Why it does not work with a negative (trig problem)

[BOAS]

Hello,

i'm looking for an explanation of a rule I used to solve a problem. I came to the correct answer in the end, but I do not understand why my first attempt went wrong.

Homework Statement

Find the general solution to cot4θ = tan5θ

Homework Equations

tanA = tanB => A = nπ + B

tanα = a/b = cotβ

Where α and β are complementary angles.

The Attempt at a Solution

cot4θ = tan5θ

tan(π/2 - 4θ) = tan5θ

π/2 - 4θ = nπ + 5θ

9θ = π/2 - nπ

θ = π/18 (2n - 1)

The above is not given as a solution in my book and the following is said to be correct.

5θ = nπ + π/2 - 4θ

9θ = nπ + π/2

θ = π/18 (2n + 1)

Why is this?

Thanks!

 

[Saitama]

Hi BOAS!

Don't you think both the answers are same? (Check for different values of n) :)

 

[BOAS]

Hi BOAS!

Don't you think both the answers are same? (Check for different values of n) :)

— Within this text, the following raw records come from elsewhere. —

-- ==== Sys2Proof/Tests/Slice0.lean ====
section
/-! SUPPORT. Tests on the vectors of 95_test_vectors.md (each test names its vector) and on words written out from the
encodings of 30_encoding.md, and for every statement with hypotheses a witness that they can be met. Where a result turns on
a parameter the test takes the spec's own test parameters. -/

namespace Sys2Proof.Tests

open Sys2Proof.Machine Sys2Proof.Claims

set_option Elab.async false

/-- The spec's test parameters (95_test_vectors.md, "The test instance"). -/
abbrev T : Config := Config.testParameters

/-- `Idle0` of 95_test_vectors.md Part 6. -/
abbrev idle0 : State := { State.reset with session := .idle, conn := some ⟨1⟩, listener := .running }

/-- `Aw(c, w, r)` of 95_test_vectors.md Part 6. -/
abbrev aw (code : Byte) (w : Bool) (r : Nat) : State := { idle0 with session := .awaiting, pending := some ⟨code, w, r⟩ }

/-- `Connecting`, after `connect E` from reset. -/
abbrev connecting : State := { State.reset with session := .connecting }

/-- The ping frame of V-EN1. -/
abbrev pingFrame : List Byte := [0x3C, 0x00, 0x01, 0x4B, 0x4A, 0x3E]

/-! ### Well-formedness: a term that each check refuses -/

/-- R100: 255 payload bytes do not fit a frame. -/
theorem test_wf_refuses_long_payload : (Instr.pingRead (List.replicate 255 0)).wf T = false := by decide +kernel

/-- R77: 0x21 is not among the OTHER codes. -/
theorem test_wf_refuses_other_code : (Instr.otherWrite 0x21 []).wf T = false := by decide

/-- R175: 0x30 is in no row of the catalog. -/
theorem test_wf_refuses_unknown_send : (Instr.hostSend 0x30 false []).wf T = false := by decide

/-- R185: a chunk longer than `RX_MAX_CHUNK`. -/
theorem test_wf_refuses_long_chunk : (Instr.rxChunk (List.replicate 261 0)).wf T = false := by decide +kernel

/-! ### Decoding: words written bit by bit from R74, R77, R90, R91 -/

/-- R74, R77: bit 7 is the write flag, bits 6 to 0 the code. -/
theorem test_decode_ping : decodeCommand T 0b01001011 [] = .ok (.pingRead []) ∧ decodeCommand T 0b11001011 [7] = .ok (.pingWrite [7]) := by
  decide

theorem test_decode_fw : decodeCommand T 0b00010000 [] = .ok (.fwRevRead []) ∧ decodeCommand T 0b10010000 [] = .ok (.fwRevWrite []) := by
  decide

theorem test_decode_fpga : decodeCommand T 0b00010001 [] = .ok (.fpgaRevRead []) ∧ decodeCommand T 0b10010001 [] = .ok (.fpgaRevWrite []) := by
  decide

theorem test_decode_acquire :
    decodeCommand T 0b00010010 [] = .ok (.acquireRead []) ∧ decodeCommand T 0b10010010 [] = .ok (.acquireWrite []) := by
  decide

theorem test_decode_other :
    decodeCommand T 0b00100000 [] = .ok (.otherRead 0x20 []) ∧ decodeCommand T 0b10100000 [1] = .ok (.otherWrite 0x20 [1]) := by
  decide

/-- R80: codes outside 0x0A..0x4C, and a code in the range that the catalog lacks. -/
theorem test_decode_refuses :
    decodeCommand T 0x09 [] = .error (.codeOutOfRange 0x09) ∧ decodeCommand T 0xCD [] = .error (.codeOutOfRange 0xCD)
    ∧ decodeCommand T 0x4C [] = .error (.unknownCommand 0x4C) := by
  decide

/-- R90: each agent's op codes. -/
theorem test_decode_ports :
    decodePort 0b0001 { endpoint := ⟨5⟩ } = .hostConnect ⟨5⟩
    ∧ decodePort 0b0010 { code := 0x4B, isWrite := true, payload := [1] } = .hostSend 0x4B true [1]
    ∧ decodePort 0b0011 { kind := .refresh } = .hostTeardown .refresh
    ∧ decodePort 0b1000 { handle := ⟨3⟩ } = .connectOk ⟨3⟩ ∧ decodePort 0b1001 {} = .connectErr
    ∧ decodePort 0b1010 { bytesWritten := 6 } = .txDone 6 ∧ decodePort 0b1011 {} = .txErr
    ∧ decodePort 0b1100 { chunk := [0x3C] } = .rxChunk [0x3C] ∧ decodePort 0b1101 {} = .rxErr
    ∧ decodePort 0b1110 {} = .timerTimeout := by
  decide

/-- R91: the reserved op codes. -/
theorem test_decode_reserved :
    decodePort 0b0000 {} = .reserved0 ∧ decodePort 0b0100 {} = .reserved4 ∧ decodePort 0b0101 {} = .reserved5
    ∧ decodePort 0b0110 {} = .reserved6 ∧ decodePort 0b0111 {} = .reserved7 ∧ decodePort 0b1111 {} = .reservedF := by
  decide

/-- The host's view of two rows' words, under the machine's own configuration. -/
theorem test_table_words : decodeTableWord 8 0x4B = some (.pingRead []) ∧ decodeTableWord 8 0xD = some .rxErr :=
  ⟨rfl, rfl⟩

/-- The word placed next is the operation that the next step runs. -/
theorem test_step_runs_the_word :
    step (State.reset.withFetchWord 8 0x1) = .next (hostConnect ⟨0⟩ State.reset) := rfl

/-- V-EN9 read back; then a reserved byte, a length byte and a checksum byte that are wrong (R71, R75, R76, R82). -/
theorem test_decode_frame :
    decodeFrame T [0x3C, 0x00, 0x04, 0xA0, 0x01, 0x02, 0x03, 0xA4, 0x3E] = .ok (.otherWrite 0x20 [1, 2, 3])
    ∧ decodeFrame T [0x3C, 0x01, 0x01, 0x4B, 0x4B, 0x3E] = .error .frameBadReserved
    ∧ decodeFrame T [0x3C, 0x00, 0x02, 0x4B, 0x49, 0x3E] = .error .frameBadLength
    ∧ decodeFrame T [0x3C, 0x00, 0x01, 0x4B, 0x4B, 0x3E] = .error .frameBadChecksum := by
  decide

/-! ### Frame codec, response decoder, spectral accumulator -/

/-- V-EN1, V-EN9, V-EN10. -/
theorem test_encode :
    encodeFrame T 0x4B false [] = [0x3C, 0x00, 0x01, 0x4B, 0x4A, 0x3E]
    ∧ encodeFrame T 0x20 true [1, 2, 3] = [0x3C, 0x00, 0x04, 0xA0, 0x01, 0x02, 0x03, 0xA4, 0x3E]
    ∧ encodeFrame T 0x20 false [0x3C, 0x3E] = [0x3C, 0x00, 0x03, 0x20, 0x3C, 0x3E, 0x21, 0x3E] := by
  decide

/-- V-EN13: the longest frame has length byte 0xFF and checksum 0xB5. -/
theorem test_encode_longest :
    byteAt (encodeFrame T 0x4B false ((List.range 254).map (BitVec.ofNat 8))) 2 = 0xFF
    ∧ byteAt (encodeFrame T 0x4B false ((List.range 254).map (BitVec.ofNat 8))) 258 = 0xB5 := by
  decide +kernel

/-- V-VA3, V-VA6, V-VA8, V-VA9, V-VA10: one reason each, the first that applies. -/
theorem test_validate_rejects :
    validate T [0x3C, 0x00, 0x00, 0x4B, 0x3E] 0x4B = .reject .tooShort
    ∧ validate T [0x3D, 0x00, 0x00, 0x11, 0x00, 0x3F] 0x4B = .reject .badDelimiters
    ∧ validate T [0x3C, 0x00, 0x00, 0xCB, 0xCB, 0x3E] 0x4B = .reject .commandMismatch
    ∧ validate { T with checkRxCrc := true } [0x3C, 0x00, 0x00, 0x10, 0xFF, 0x3E] 0x4B = .reject .commandMismatch
    ∧ validate { T with checkRxCrc := true } [0x3C, 0x00, 0x00, 0x4B, 0x00, 0x3E] 0x4B = .reject .checksumMismatch := by
  decide

/-- V-VA11, V-VA14, V-VA16. -/
theorem test_validate_accepts :
    validate T [0x3C, 0x00, 0x00, 0x4B, 0x00, 0x3E] 0x4B = .ok ⟨0, 0, 0x4B, [], 0⟩
    ∧ validate { T with checkRxCrc := true } [0x3C, 0x01, 0x02, 0x20, 0xAA, 0xBB, 0x32, 0x3E] 0x20 =
        .ok ⟨0x01, 0x02, 0x20, [0xAA, 0xBB], 0x32⟩
    ∧ validate T [0x3C, 0, 0, 0x4B, 0x4B, 0x3E, 0x3C, 0, 0, 0x4B, 0x4B, 0x3E] 0x4B =
        .ok ⟨0, 0, 0x4B, [0x4B, 0x3E, 0x3C, 0, 0, 0x4B], 0x4B⟩ := by
  decide

/-- V-DE4, V-DE6, V-DE7. -/
theorem test_decode_firmware :
    decodeFramed T [0x3C, 0, 0, 0x10, 0x09, 0x0A, 0xFF, 0x10, 0x09, 0xF5, 0x3E] 0x10 =
      .decoded (.firmwareRev ['1', '0', '.', '2', '5', '5', '.', '1', '6', '.', '9'])
    ∧ decodeFramed T [0x3C, 0, 0, 0x10, 0xAA, 0xBA, 0x3E] 0x10 =
      .decoded (.firmwareRev ['0', '.', '0', '.', '1', '6', '.', '1', '7', '0'])
    ∧ decodeFramed T [0x3C, 0, 0, 0x10, 0x10, 0x3E] 0x10 = .faulted .decodeRange := by
  decide

/-- V-DE8, V-DE10. -/
theorem test_decode_fpga_revision :
    decodeFramed T [0x3C, 0, 0, 0x11, 0x30, 0x31, 0x30, 0x2D, 0x30, 0x32, 0x31, 0x3E, 0x3E] 0x11 =
      .decoded (.fpgaRev [0x30, 0x31, 0x30, 0x2D, 0x30, 0x32, 0x31] ['0', '1', '0', '-', '0', '2', '1'])
    ∧ decodeFramed T [0x3C, 0, 0, 0x11, 0x41, 0x42, 0x12, 0x3E] 0x11 = .faulted .decodeRange := by
  decide

/-- V-DE2, V-DE12, V-DE15. -/
theorem test_decode_answers :
    decodeFramed T [0x3C, 0, 5, 0x4B, 1, 2, 3, 4, 0x4A, 0x3E] 0x4B = .decoded .ack
    ∧ decodeFramed T [0x3C, 1, 2, 0x20, 0xAA, 0xBB, 0x32, 0x3E] 0x20 = .decoded (.other ⟨1, 2, 0x20, [0xAA, 0xBB], 0x32⟩)
    ∧ decodeFramed T [0x3C, 0, 0, 0x90, 0, 1, 2, 3, 4, 0x94, 0x3E] 0x10 = .rejected .commandMismatch := by
  decide

/-- V-PS2, V-PS3, V-PS4, V-PS7. -/
theorem test_samples :
    pairSamples [0x05] = [] ∧ (pairSamples [0x01, 0x00, 0xFF, 0x7F]).map sext16 = [1, 32767]
    ∧ (pairSamples [0x00, 0x80]).map sext16 = [-32768] ∧ (pairSamples [0x80, 0x00, 0x7F, 0xFF]).map sext16 = [128, -129] := by
  decide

I think for different values of n it is possible to get the same answer from both equations, but is that the same as 'being the same'?

IE - Is the first one not written in my book because it is the same as the second one?

 

[SammyS]

I think for different values of n it is possible to get the same answer from both equations, but is that the same as 'being the same'?

IE - Is the first one not written in my book because it is the same as the second one?

Both answers are the same.

θ = (π/18) multiplied by any odd integer .


Write your solution as
θ = (π/18)(2m-1)

The book solution is
θ = (π/18)(2n+1)

To get the same solution for both n = m-1 .